======== Information given ========

-- ==== Sys2Proof/Certificates/Slice0/Obligations.lean ====
section
/-!
DEFINITION. The statements: what the block does, rule by rule. `t` is the state a command leaves. A record update of `s`
says what changed and that nothing else did; `settle r t` is `t` after what follows of itself in region r (WhatFollowsStaysInTheRegion says
what that can touch).
-/
section
open Sys2Proof Sys2Proof.Machine

/-- For every command c and state s whose queue of waiting commands is c followed by the rest, step of s is exec of c on
s with the queue's rest. On an empty queue of commands step answers the same state. This is the model's choice (log
entry 1), not a rule of the spec.
(95_what_each_step_holds.md, opening: each step is whole and indivisible, 95_what_each_step_holds.md, opening, log entry 1) -/
def Obligations.StepPerformsFrontCommand : Prop :=
  (∀ (c : Instr) (rest : List Instr) (s : State), s.pending = c :: rest → step s = exec c { s with pending := rest }) ∧
  (∀ s : State, s.pending = [] → step s = .next s)

/-- A tick T = TN + d is evaluated for HALYARD when T mod (divider + 1) is the phase, its window, from tick_in_ofs -
1,600 to tick_in_ofs + 1,599 CCLK of T, closes by the end of the present tick, and it is later than the tick
evaluated last. Of the edges of the selected input and kind in the window, the reference edge is the nearest to
tick_in_ofs, and of two equally near the earlier; its phase error is tick_in_ofs less its place. For RING, each tick
is evaluated once, by its marker. A reference within the bound (20 ns is 512 and 50 ns is 1,280 sixteenths of a
CCLK) extends the run within, one beyond it the run beyond, and ends the other run and the run of misses; 64 within
in ACQUIRING give LOCKED, 4 beyond in LOCKED give ACQUIRING, any reference in HOLDOVER gives ACQUIRING. A missed
reference ends both runs and extends the run of misses; the fourth takes ACQUIRING and LOCKED to HOLDOVER. An event
without a reference edge, of a tick not to be evaluated, of another source, or before the first tick changes
nothing. (02_pennant_tick.md R31 and Tables 2-2, 2-3, 02_pennant_tick.md Table 2-9) -/
def Obligations.ReferenceEventsMoveTheLock : Prop :=
  ∀ (s : State),
    let t := s.tick
    let after (phase : Int) (l : Lock) (done : Int) : State := { s with tick := { t with
      phaseErr := satInt 16 phase, runMissed := 0, lock := l, refDone := some done,
      runWithin := if phase.natAbs ≤ (if t.source = .halyard then 512 else 1280) then t.runWithin + 1 else 0,
      runBeyond := if phase.natAbs ≤ (if t.source = .halyard then 512 else 1280) then 0 else t.runBeyond + 1 } }
    let moved (phase : Int) (l : Lock) : Prop :=
      let within := phase.natAbs ≤ (if t.source = .halyard then 512 else 1280)
      (t.lock = .acquiring → l = if within ∧ 63 ≤ t.runWithin then .locked else .acquiring) ∧
      (t.lock = .locked → l = if ¬ within ∧ 3 ≤ t.runBeyond then .acquiring else .locked) ∧
      (t.lock = .holdover → l = .acquiring) ∧ (t.lock = .freeRun → l = .freeRun)
    let missed (done : Int) : State := { s with tick := { t with
      runWithin := 0, runBeyond := 0, runMissed := t.runMissed + 1, refDone := some done,
      lock := if 3 ≤ t.runMissed ∧ (t.lock = .acquiring ∨ t.lock = .locked) then .holdover else t.lock } }
    let due (d : Int) : Prop := 0 ≤ t.tn.toNat + d ∧ (t.tn.toNat + d) % ((t.inDiv : Int) + 1) = t.inPhase ∧
      d * 3200 + t.inOfs + 1599 < 3200 ∧ ∀ k, t.refDone = some k → k < t.tn.toNat + d
    let inWindow (e : RefEdge) : Prop := e.input.val = t.inSel ∧ e.rising = (!t.inEdge) ∧
      t.inOfs - 1600 ≤ e.at16 / 16 ∧ e.at16 / 16 ≤ t.inOfs + 1599
    (t.running = true → t.source = .halyard → ∀ (d : Int) (es : List RefEdge),
      (due d → ∀ e ∈ es, inWindow e →
        ∃ x l, x ∈ es ∧ inWindow x ∧ (∀ y ∈ es, inWindow y →
            (x.at16 - 16 * t.inOfs).natAbs < (y.at16 - 16 * t.inOfs).natAbs ∨
            ((x.at16 - 16 * t.inOfs).natAbs = (y.at16 - 16 * t.inOfs).natAbs ∧ x.at16 ≤ y.at16)) ∧
          exec (.referenceEvent (.edges d es)) s = .next (after (16 * t.inOfs - x.at16) l (t.tn.toNat + d)) ∧
          moved (16 * t.inOfs - x.at16) l) ∧
      (due d → exec (.missedReferenceEvent d) s = .next (missed (t.tn.toNat + d))) ∧
      (¬ due d → exec (.referenceEvent (.edges d es)) s = .next s ∧ exec (.missedReferenceEvent d) s = .next s) ∧
      ((∀ e ∈ es, ¬ inWindow e) → exec (.referenceEvent (.edges d es)) s = .next s)) ∧
    (t.running = true → t.source = .ring → ∀ (phase d : Int),
      (t.refDone ≠ some (t.tn.toNat : Int) →
        (∃ l, exec (.referenceEvent (.marker phase)) s = .next (after phase l t.tn.toNat) ∧ moved phase l) ∧
        exec (.missedReferenceEvent d) s = .next (missed t.tn.toNat)) ∧
      (t.refDone = some (t.tn.toNat : Int) →
        exec (.referenceEvent (.marker phase)) s = .next s ∧ exec (.missedReferenceEvent d) s = .next s)) ∧
    (t.source ≠ .halyard → ∀ d es, exec (.referenceEvent (.edges d es)) s = .next s) ∧
    (t.source ≠ .ring → ∀ phase, exec (.referenceEvent (.marker phase)) s = .next s) ∧
    (t.running = false ∨ t.source = .internal → ∀ e d,
      exec (.referenceEvent e) s = .next s ∧ exec (.missedReferenceEvent d) s = .next s)

/-- A PF write of TICK_CTRL on a ready module takes source (the reserved encoding 3 keeps it), tick_in_sel and
tick_in_edge, whatever ticks or is armed. A change to INTERNAL gives FREE_RUN; a change to HALYARD or RING, or of
the input while the source is HALYARD, gives ACQUIRING; any other write leaves the lock state. A write of
TICK_IN_CFG or TICK_IN_OFS gives ACQUIRING only if the source is HALYARD and a field changes; a phase of P or more
and an offset outside -3,200 to 3,199 are reserved encodings, which keep their field. Nothing but these registers,
the lock state and its runs changes, and nothing at all before the module is ready.
(02_pennant_tick.md R31 and Table 2-3, 02_pennant_tick.md R33, 02_pennant_tick.md Tables 2-4, 2-7, 2-8, 00_scope.md R11) -/
def Obligations.SourceWritesMoveTheLock : Prop :=
  ∀ (s : State) (v : W32),
    let src : TickSource := match bits v.toNat 1 0 with
      | 0 => .internal | 1 => .halyard | 2 => .ring | _ => s.tick.source
    let sel := bits v.toNat 3 2
    let edge := bit v.toNat 4
    let p := if bits v.toNat 31 16 ≤ bits v.toNat 15 0 then bits v.toNat 31 16 else s.tick.inPhase
    let o := if -3200 ≤ toSigned 16 v.toNat ∧ toSigned 16 v.toNat ≤ 3199 then toSigned 16 v.toNat else s.tick.inOfs
    (s.dev.ready = true →
      (∃ l w b m k, exec (.tickCtrlWrite v) s = .next { s with tick := { s.tick with
          source := src, inSel := sel, inEdge := edge, lock := l, runWithin := w, runBeyond := b, runMissed := m, refDone := k } } ∧
        (src ≠ s.tick.source → l = if src = .internal then .freeRun else .acquiring) ∧
        (src = s.tick.source → src = .halyard → (sel ≠ s.tick.inSel ∨ edge ≠ s.tick.inEdge) → l = .acquiring) ∧
        (src = s.tick.source → (src = .halyard → sel = s.tick.inSel ∧ edge = s.tick.inEdge) →
          l = s.tick.lock ∧ w = s.tick.runWithin ∧ b = s.tick.runBeyond ∧ m = s.tick.runMissed ∧ k = s.tick.refDone)) ∧
      (∃ l w b m k, exec (.tickInWrite false v) s = .next { s with tick := { s.tick with
          inDiv := bits v.toNat 15 0, inPhase := p, lock := l, runWithin := w, runBeyond := b, runMissed := m, refDone := k } } ∧
        (s.tick.source = .halyard → (bits v.toNat 15 0 ≠ s.tick.inDiv ∨ p ≠ s.tick.inPhase) → l = .acquiring) ∧
        ((s.tick.source = .halyard → bits v.toNat 15 0 = s.tick.inDiv ∧ p = s.tick.inPhase) →
          l = s.tick.lock ∧ w = s.tick.runWithin ∧ b = s.tick.runBeyond ∧ m = s.tick.runMissed ∧ k = s.tick.refDone)) ∧
      ∃ l w b m k, exec (.tickInWrite true v) s = .next { s with tick := { s.tick with
          inOfs := o, lock := l, runWithin := w, runBeyond := b, runMissed := m, refDone := k } } ∧
        (s.tick.source = .halyard → o ≠ s.tick.inOfs → l = .acquiring) ∧
        ((s.tick.source = .halyard → o = s.tick.inOfs) →
          l = s.tick.lock ∧ w = s.tick.runWithin ∧ b = s.tick.runBeyond ∧ m = s.tick.runMissed ∧ k = s.tick.refDone)) ∧
    (s.dev.ready = false → exec (.tickCtrlWrite v) s = .next s ∧ ∀ ofs, exec (.tickInWrite ofs v) s = .next s)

========

▸ **About this exercise**
Where a line of the data contains "changes", copy that line.

▸ **Solution**
without a reference edge, of a tick not to be evaluated, of another source, or before the first tick changes
TICK_IN_CFG or TICK_IN_OFS gives ACQUIRING only if the source is HALYARD and a field changes; a phase of P or more
the lock state and its runs changes, and nothing at all before the module is ready.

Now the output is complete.